Let's think about the end-to-end flow of sampling and reconstruction. Note that shares being out of order is not the only case where you cannot recompute a row or column root; this would also be the case if any reconstructed shares do not match the row or column root. We can conceptually treat an out-of-order share as the same as a recomputed share that does not match the row or column root.

Firstly, it should not be possible to sample a share that has any sibling nodes that are out of order, because the proof NMT verification will fail when it tries to reconstruct the root (due to a mismatch when calculating min and max nid).

Next, we should consider this rule:

Basically, I believe the rule for choosing what proof should be used for a BEFP share should be:

  1. If a share is inside a fully and validly reconstructed row or column, then you can generate an inclusion proof from that row or column.

  2. Otherwise, you need to use Merkle inclusion proofs that the full node received from other nodes via sampling.

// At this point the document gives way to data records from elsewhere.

/-- The commands whose event belongs to no fire rule: they read, or act on doors, cars, programs, the collection, the
store, the player or the link. -/
def noFireCommand : Instr → Bool
  | .requestArrival _ => true
  | .frameGapTimeout => true
  | .hostSyncReceived => true
  | .badHostFrame _ => true
  | .unknownRequest => true
  | .ping => true
  | .restart => true
  | .mapRead => true
  | .mapStore => true
  | .mapStoreBlockDone _ => true
  | .mapStatus => true
  | .readRegime => true
  | .readFloor => true
  | .readZone => true
  | .readDoor => true
  | .readCar => true
  | .readProgram => true
  | .readBudget => true
  | .readTrouble => true
  | .readNode => true
  | .doorRelease => true
  | .doorLock => true
  | .doorDisable => true
  | .doorEnable => true
  | .firefighterGrant => true
  | .firefighterEnd => true
  | .carReturn => true
  | .liveStart => true
  | .liveStop => true
  | .tenantStart => true
  | .tenantStop => true
  | .testStart => true
  | .troubleMask => true
  | .troubleUnmask => true
  | .troubleClear => true
  | .noticeSent => true
  | .shortExpiry => true
  | .doorHeldExpiry _ => true
  | .recallLateExpiry _ => true
  | .pauseExpiry _ => true
  | .uptimeSecond => true
  | .play => true
  | .stop => true
  | .routeLive => true
  | .status _ => true
  | .phraseTimeout _ => true
  | _ => false

/-- A reply frame of the riser bus (11.2): SYNC, ADDRESS, CONTROL with the direction, the type, the toggle, the fault and
the fresh flags, the second CONTROL byte, LENGTH, the payload and the CRC. -/
def replyFrame (address : Nat) (type : NodeType) (r : NodeReply) (second : Byte) : List Byte :=
  let control := 128 + 32 * type.code + (if r.toggle then 16 else 0) + (if r.fault then 8 else 0) +
    (if r.fresh then 4 else 0)
  let covered := byte address :: byte control :: second :: byte r.payload.length :: r.payload
  0x3A :: (covered ++ crcBytes covered)

/-- R41: the regime record at the entry to GENERAL: every present floor in ALERT in EVACUATE with cause GENERAL at the
clock, nothing queued, no mute. -/
def generalEntered (m : Memory) (r : Rgc) : Rgc :=
  { r.mapFloors (fun f => floorPresent m f && (r.floor f).phase = .alert) fun _ x =>
      { x with phase := .evacuate, cause := some .general, evacuatingSince := some r.clock } with
    state := .general, queue := [], muteUntil := none }

/-- R25, R26, R30: the regime record that a start leaves: the clock and the statistics at 0, no origin, no mute and hold
as it stood; the phases of the present floors set; the floor that caused the start, where one did, applied as an origin;
and, where the start enters GENERAL, that entry. -/
def regimeStarted (m : Memory) (general : Bool) (cause : Option Nat) (r : Rgc) : Rgc :=
  let zeroed : Rgc := { r with clock := 0, stats := ⟨0, 0, 0⟩, latestOrigin := none, origins := 0, muteUntil := none }
  let phased := zeroed.startPhases m
  let applied := match cause with
    | some o => phased.origin m o
    | none => phased
  if general then generalEntered m applied else { applied with state := .active }

/-- R18, R19: a floor's record after one of its floor zones has become CONFIRMED at a clock value. -/
def alarmRecorded (x : Floor) (clock : Nat) (lobby : Bool) : Floor :=
  { x with
    fireState := .alarm, alarmLatch := true, lobbyAlarm := x.lobbyAlarm || lobby,
    firstAlarmAt := if x.firstAlarmAt = none then some clock else x.firstAlarmAt,
    alarmZones := if x.firstAlarmAt = none then 1 else min (x.alarmZones + 1) 32 }

/-- R18: at least one floor zone of a floor is VERIFYING. -/
abbrev Verifies (s : State) (f : Nat) : Prop :=
  ∃ z < 128, zoneClass s.map z = .floorZone f ∧ (s.zone z).eval = .verifying

/-- R18: a floor's fire state, by its latch and the evaluation of its floor zones. -/
abbrev FireIs (s : State) (f : Nat) (fire : FireState) : Prop :=
  ((s.floor f).alarmLatch = true → fire = .alarm) ∧
    ((s.floor f).alarmLatch = false → Verifies s f → fire = .preAlarm) ∧
    ((s.floor f).alarmLatch = false → ¬ Verifies s f → fire = .normal)

/-- R24: from `u`, where a floor's fire state has just changed, to `r` the regime state is re-examined. -/
def Reexamined (m : Memory) (u r : Rgc) : Prop :=
  let among := fun st => ∃ g < 32, floorPresent m g = true ∧ (u.floor g).fireState = st
  (u.state = .quiet → among .preAlarm → ¬ among .alarm → r = { u with state := .alerted }) ∧
    (u.state = .quiet → ¬ among .preAlarm ∨ among .alarm → r = u) ∧
    (u.state = .alerted → ¬ among .preAlarm → r = { u with state := .quiet, hold := false }) ∧
    (u.state = .alerted → among .preAlarm → r = u) ∧ (u.state = .active ∨ u.state = .general → r = u)

/-- R18, R19, R21, R24, R25, R40: from `s` to `t` the evaluation of zone `z` alone has changed, and RGC has taken the
change. A confirmed floor zone starts the regime from QUIET or ALERTED with its floor as the cause, or its floor, where
it enters ALARM, is applied as an origin; and the floor's alarm record is taken at the clock that results. Another
change of a floor zone sets its floor's fire state by R18, and a changed fire state re-examines the regime. A confirmed
machine zone starts the regime without an origin, a confirmed floorless zone takes it to GENERAL from any state, and
another change of theirs leaves the regime and the floors as they are. -/
def ZoneToRegime (s t : State) (z : Nat) : Prop :=
  let starts := s.rgc.state = .quiet ∨ s.rgc.state = .alerted
  let confirmed := (t.zone z).eval = .confirmed
  let general := s.hlc.mode = .autonomous && escalates s.map
  (∀ f, zoneClass s.map z = .floorZone f → confirmed →
    let applied := if starts then regimeStarted s.map general (some f) s.rgc
      else if (s.floor f).fireState = .alarm then s.rgc
      else s.rgc.origin s.map f
    t.rgc = applied.mapFloors (fun g => g = f) fun _ x =>
      alarmRecorded x applied.clock (zoneKind s.map z = .liftLobby)) ∧
  (∀ f fire, zoneClass s.map z = .floorZone f → ¬ confirmed → FireIs { s with zev := t.zev } f fire →
    (fire = (s.floor f).fireState → t.rgc = s.rgc) ∧
    (fire ≠ (s.floor f).fireState →
      Reexamined s.map (s.rgc.mapFloors (fun g => g = f) fun _ x => { x with fireState := fire }) t.rgc)) ∧
  (∀ b, zoneClass s.map z = .machine b → confirmed →
    t.rgc = if starts then regimeStarted s.map general none s.rgc else s.rgc) ∧
  (zoneClass s.map z = .floorless → confirmed →
    t.rgc = if starts then regimeStarted s.map true none s.rgc
      else if s.rgc.state = .active then generalEntered s.map s.rgc
      else s.rgc) ∧
  ((∀ f, zoneClass s.map z ≠ .floorZone f) → ¬ confirmed → t.rgc = s.rgc)
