/-- R167, R168: every posting takes a sequence value, the 33rd waiting notice too, which is dropped and sets the lost
mark. An idle transmitter takes a pending response before any notice; with none pending it takes the oldest notice,
whose LOST byte reports the lost mark and clears it, and with no notice queued it stays idle; a busy transmitter takes
nothing. -/
def Obligations.NoticesQueueAndArbitrate : Prop :=
  ∀ (h : Hlc) (k : NoticeKind) (body : List Byte),
    (h.post k body).seq = (h.seq + 1) % 256 ∧
    (h.notices.length < 32 → (h.post k body).notices = h.notices ++ [⟨k, h.seq, body⟩] ∧ (h.post k body).lost = h.lost) ∧
    (32 ≤ h.notices.length → (h.post k body).notices = h.notices ∧ (h.post k body).lost = true) ∧
    (h.transmitter ≠ .idle → h.arbitrate = h) ∧
    (∀ r, h.transmitter = .idle → h.response = some r →
      h.arbitrate = { h with response := none, transmitter := .sendingResponse (hostFrame 1 r.code r.tag r.body) }) ∧
    (h.transmitter = .idle → h.response = none → h.notices = [] → h.arbitrate = h) ∧
    (∀ n rest, h.transmitter = .idle → h.response = none → h.notices = n :: rest →
      h.arbitrate = { h with
        notices := rest, lost := false,
        transmitter := .sendingNotice (hostFrame 2 n.kind.code (byte n.seq) (eFlag h.lost ++ n.body)) })

/-- R170, R171, R42, R128: the short expiry makes HOST_SILENT active, its detail taken into the collection unless it was
active already, and changes nothing else but the notices this posts. The long expiry of a HOSTED part makes it
AUTONOMOUS, empties TENANT's given set, and takes an ACTIVE regime to GENERAL when the autonomy action is ESCALATE, any
other regime keeping its record; of the link only the mode, the notices and the transmitter change. Before their times
they do nothing. That an expiry before its time changes nothing is assumption 3. -/
def Obligations.SilenceExpiries : Prop :=
  ∀ s : State,
    (s.hlc.started = true → s.hlc.lastValidAt + shortSilence s.map ≤ s.uptime →
      ∃ t, exec .shortExpiry s = .next t ∧ LinkKept { s with hlc := { s.hlc with hostSilent := true } } t ∧
        t.trc = (if s.hlc.hostSilent = true then s.trc else (s.trc.activate s.uptime .hostSilent 0).1) ∧
        { t with trc := s.trc, hlc := s.hlc } = s) ∧
    (s.uptime < s.hlc.lastValidAt + shortSilence s.map → exec .shortExpiry s = .next s) ∧
    (s.hlc.started = true → s.hlc.mode = .hosted → s.hlc.lastValidAt + longSilence s.map ≤ s.uptime →
      ∃ t, exec .longExpiry s = .next t ∧ LinkKept { s with hlc := { s.hlc with mode := .autonomous } } t ∧
        (t.program .tenant).givenSet = 0 ∧ RegimeOnly s t ∧
        (escalates s.map = true → s.rgc.state = .active → t.rgc.state = .general) ∧
        (escalates s.map = false ∨ s.rgc.state ≠ .active → t.rgc = s.rgc)) ∧
    (s.hlc.mode = .autonomous ∨ s.uptime < s.hlc.lastValidAt + longSilence s.map → exec .longExpiry s = .next s)

/-- R164, R172: every request that is served, one of a code outside the catalogue among them, is answered with its own
code and TAG, and a request served in AUTONOMOUS returns the mode to HOSTED, whatever its result; an unknown code is
answered UNKNOWN_REQUEST with RESULT alone. -/
def Obligations.ServedRequestsReturnToHosted : Prop :=
  ∀ (c : Instr) (s : State) (req : Request), s.servable = some req →
    codeOf c = some req.code ∨ (c = .unknownRequest ∧ catalogue.contains req.code = false) →
    ∃ t r fields, exec c s = .next t ∧ Responds s t req r fields ∧ t.hlc.mode = .hosted ∧
      t.hlc.buffer = s.hlc.buffer ∧ (c = .unknownRequest → r = .unknownRequest ∧ fields = [])

/-! ## Queries -/

/-- The queries (R17, R47, R65, R85, R107, R130, R147, R158, R179), MAP_READ among them: in either link mode each is
answered OK with the fields of its rule in every state, or REFUSED_RANGE for a value outside its range or a body of
another length, and the whole part is otherwise unchanged. The bytes of the fields are encoded by R184 and assumption
12; the queue position in READ_FLOOR counts from 0 (assumption 44). -/
def Obligations.QueriesChangeNothing : Prop :=
  ∀ (c : Instr) (code : Nat) (s : State) (req : Request),
    c ∈ [.mapRead, .mapStatus, .readRegime, .readFloor, .readZone, .readDoor, .readCar, .readProgram, .readBudget,
      .readTrouble, .readNode] → codeOf c = some code → Asks s code req →
    ∃ t, exec c s = .next t ∧ match queryFields s req.body c with
      | some fields => Reads s t req .ok fields
      | none => Reads s t req .refusedRange []

/-- R165: PING, with an empty body, is answered OK in either link mode, with the mode as it stood, and changes nothing;
its arrival restarts the silence timers. The widths and codes of its fields are those of R184 and, where R184 names no
field, of assumption 12; that they are taken before the return to HOSTED is assumption 41. -/
def Obligations.PingAnswers : Prop :=
  (∀ (s : State) (req : Request), Asks s 0x01 req → req.body = [] →
    ∃ t, exec .ping s = .next t ∧ Reads s t req .ok
      (e32 s.uptime ++ e8 s.hlc.mode.code ++ e8 s.hlc.resetCause.code ++ e8 s.hlc.speed.code ++
        e8 s.hlc.notices.length ++ eFlag s.hlc.lost ++ e8 s.hlc.seq ++ e16 0x0F24)) ∧
  ∀ (s : State) (tag : Byte), s.hlc.started = true →
    ∃ t, exec (.requestArrival (hostFrame 0 0x01 tag []).tail) s = .next t ∧ t.hlc.lastValidAt = s.uptime

/-- R85: READ_DOOR carries present, every field of R66, the seconds since held_since and the claim as LBU holds it, in
every state and either link mode, and changes nothing; an index above 63 is refused. The codes of the claim, absent,
waiting or granted, are the model's (assumption 12). -/
def Obligations.ReadDoorCarriesTheRecord : Prop :=
  ∀ (s : State) (req : Request) (d : Byte), Asks s 0x13 req → req.body = [d] →
    let r := s.door d.toNat
    (64 ≤ d.toNat → ∃ t, exec .readDoor s = .next t ∧ Reads s t req .refusedRange []) ∧
    (d.toNat < 64 → ∃ t, exec .readDoor s = .next t ∧ Reads s t req .ok
      (eFlag (doorPresent s.map d.toNat) ++ e8 r.state.code ++ eFlag r.manual ++ eFlag r.reRequest ++ e8 r.desired.code ++
        eFlag r.confirmed ++ eOpt8 (r.pendingDesired.map StrikeOrder.code) ++ eOpt8 (r.strike.map Strike.code) ++
        eOpt8 (r.position.map DoorPosition.code) ++ eFlag r.stale ++ e8 r.mismatch ++ eFlag r.faulted ++
        eOpt32 r.heldSince ++ eFlag r.held ++ eOpt32 (r.heldSince.map fun t => s.uptime - t) ++
        (match s.lbu.claimOf (.door d.toNat) with
          | none => [0, 0xFF, 0xFF]
          | some c => (if c.source = none then [1] else [2]) ++ e8 c.level ++ eOpt8 (c.source.map Source.code))))

/-- R46: READ_STATS answers with both sets of statistics, and CLEAR zeroes both after they were read. -/
def Obligations.ReadStatsReadsThenClears : Prop :=
  ∀ (s : State) (req : Request) (flags : Byte), Serves s 0x18 req → req.body = [flags] →
    let fields := eStats s.rgc.stats ++ eStats s.lbu.stats
    exec .readStats s = .next (answered
      (if flags.getLsbD 0 then
        { s with rgc := { s.rgc with stats := ⟨0, 0, 0⟩ }, lbu := { s.lbu with stats := ⟨0, 0, 0⟩ } }
      else s) req .ok fields)

/-! ## The map and the store -/

/-- R175 to R177: the checks of a MAP_WRITE in their order. A refused write changes nothing. Which of several duplicated
addresses its response names is assumption 49. -/
def Obligations.MapWriteChecksInOrder : Prop :=
  ∀ (s : State) (req : Request), Serves s 0x04 req →
    let b := byteAt req.body 0
    let o := byteAt req.body 1
    let n := byteAt req.body 2
    let data := req.body.drop 3
    let sized := 3 ≤ req.body.length ∧ req.body.length = 3 + n
    let inRange := b ≤ 10 ∧ 1 ≤ n ∧ n ≤ 128 ∧ o + n ≤ 256
    (¬ sized ∨ ¬ inRange → exec .mapWrite s = .next (answered s req .refusedRange [])) ∧
    (sized → inRange → s.rgc.state ≠ .quiet → exec .mapWrite s = .next (answered s req .refusedState [])) ∧
    (sized → inRange → s.rgc.state = .quiet → s.mst.writing ≠ none →
      exec .mapWrite s = .next (answered s req .mapBusy [])) ∧
    (sized → inRange → s.rgc.state = .quiet → s.mst.writing = none →
      ∀ a, firstDuplicate (nodeCandidates (mapWritten s.map b o data)) [] = some a →
        exec .mapWrite s = .next (answered s req .refusedRange [byte a]))

/-- R176, R187: an accepted MAP_WRITE is answered OK. Every byte of the block takes its stored value under the written
bytes, every byte of another block reads as before, and the store, its operation and the other blocks' records stay. -/
def Obligations.MapWriteStoresTheFields : Prop :=
  ∀ (s : State) (req : Request), Serves s 0x04 req →
    let b := byteAt req.body 0
    let o := byteAt req.body 1
    let data := req.body.drop 3
    3 ≤ req.body.length → req.body.length = 3 + byteAt req.body 2 →
    b ≤ 10 → 1 ≤ data.length → data.length ≤ 128 → o + data.length ≤ 256 →
    s.rgc.state = .quiet → s.mst.writing = none →
    firstDuplicate (nodeCandidates (mapWritten s.map b o data)) [] = none →
    ∃ t, exec .mapWrite s = .next t ∧ Done s t req .ok [] ∧
      (∀ k < 256, Memory.read t.map (256 * b + k) =
        byte (normByte b (fun j => if o ≤ j ∧ j < o + data.length then byteAt data (j - o) else mapByte s.map b j) k)) ∧
      (∀ a, a < 256 * b ∨ 256 * b + 256 ≤ a → Memory.read t.map a = Memory.read s.map a) ∧
      t.mst.store = s.mst.store ∧ t.mst.writing = none ∧ (∀ k, k ≠ b → t.block k = s.block k) ∧
      t.uptime = s.uptime

/-- R180, R181: MAP_STORE begins with block 0, whose completion mark is cleared, while no store is under way; otherwise
it is refused with MAP_BUSY. A block that reads back as written holds the working map's bytes, with its completion mark
set and its modified flag clear, and the store goes on with the next block or ends OK after block 10; a block that does
not ends the store FAILED at it, with its WRITE_FAILED condition and its modified flag set (assumption 35). The
working map stays. The words are copied at the end of a block's operation (assumption 28). -/
def Obligations.MapStoreWritesBlockByBlock : Prop :=
  (∀ (s : State) (req : Request), Serves s 0x06 req → req.body = [] →
    (s.mst.writing ≠ none → exec .mapStore s = .next (answered s req .mapBusy [])) ∧
    (s.mst.writing = none → exec .mapStore s = .next (answered
      { s with mst := { s.mst with
        writing := some 0, store := { s.mst.store with marks := vset s.mst.store.marks 0 false } } } req .ok []))) ∧
  ∀ (s : State) (b : Nat), s.hlc.started = true → s.mst.writing = some b → b < 11 →
    (∃ t, exec (.mapStoreBlockDone true) s = .next t ∧ t.mst.map = s.mst.map ∧
      (∀ o < 256, Memory.read t.mst.store.bytes (256 * b + o) = Memory.read s.map (256 * b + o)) ∧
      (∀ a, a < 256 * b ∨ 256 * b + 256 ≤ a → Memory.read t.mst.store.bytes a = Memory.read s.mst.store.bytes a) ∧
      vget t.mst.store.marks b false = true ∧ (t.block b).modified = false ∧ (t.block b).writeFailed = false ∧
      t.mst.writing = (if b < 10 then some (b + 1) else none) ∧
      (b < 10 → vget t.mst.store.marks (b + 1) false = false ∧ t.mst.lastStore = s.mst.lastStore) ∧
      (b = 10 → t.mst.lastStore = .ok) ∧ { t with mst := s.mst, trc := s.trc, hlc := s.hlc } = s) ∧
    (∃ t, exec (.mapStoreBlockDone false) s = .next t ∧ t.mst.map = s.mst.map ∧ t.mst.store = s.mst.store ∧
      (t.block b).writeFailed = true ∧ (t.block b).modified = true ∧ (∀ k, k ≠ b → t.block k = s.block k) ∧
      t.mst.writing = none ∧ t.mst.lastStore = .failed b ∧
      { t with mst := s.mst, trc := s.trc, hlc := s.hlc } = s)

/-! ## Zones -/

/-- R9: at the expiry of its window a VERIFYING zone in ALARM becomes CONFIRMED, and any other returns to QUIET with
one more nuisance, up to 255; count and deadline go, and no other zone changes. RGC takes the change by `ZoneToRegime`
(R18, R19, R21, R24, R25, R40), in either link mode, and CRU by `ZoneToCars` (R21, R91, R93, R98). A zone whose window
has not run out keeps everything. That it does is assumption 3. -/
def Obligations.ZoneWindowExpires : Prop :=
  ∀ (s : State) (z : Nat),
    (s.hlc.started = true → z < 128 → (s.zone z).eval = .verifying →
      (∃ d, (s.zone z).deadline = some d ∧ d ≤ s.uptime) →
      ∃ t, exec (.zoneWindowExpiry z) s = .next t ∧
        t.zone z = (if (s.zone z).condition = .alarm then
            { s.zone z with eval := .confirmed, count := 0, deadline := none }
          else { s.zone z with
            eval := .quiet, count := 0, deadline := none, nuisance := min ((s.zone z).nuisance + 1) 255 }) ∧
        (∀ y, y ≠ z → t.zone y = s.zone y) ∧ t.zev.panelTrouble = s.zev.panelTrouble ∧ ZoneToRegime s t z ∧
        ZoneToCars s t z ∧ t.mst = s.mst ∧ t.uptime = s.uptime ∧ LinkKept s t) ∧
    ((s.zone z).eval ≠ .verifying ∨ (∀ d, (s.zone z).deadline = some d → s.uptime < d) →
      exec (.zoneWindowExpiry z) s = .next s)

Example: consider a square where all erasure coding quadrants (quadrants 2, 3, 4) contain garbage data that does not match the actual row or column roots.

From the above, it doesn't seem to me like we need to create inclusion proofs ourselves in rows/cols with shares out of order, due to (2). Does that seem right @adlerjohn @evan-forbes?

adlerjohn commented 1 year ago

it should not be possible to sample a share that has any sibling nodes that are out of order, because the proof NMT verification will fail when it tries to reconstruct the root

I'm thinking it might be possible if an attacker modifies the NMT code to simply process out-of-order leaves, and the Merkle proof is for a leaf whose neighbor isn't out of order. But this is fine because the case will be caught when the full row/col is reconstructed anyways.

it doesn't seem to me like we need to create inclusion proofs ourselves in rows/cols with shares out of order, due to (2).

That's correct, yes.

musalbas commented 1 year ago

I'm thinking it might be possible if an attacker modifies the NMT code to simply process out-of-order leaves, and the Merkle proof is for a leaf whose neighbor isn't out of order. But this is fine because the case will be caught when the full row/col is reconstructed anyways.

Exactly.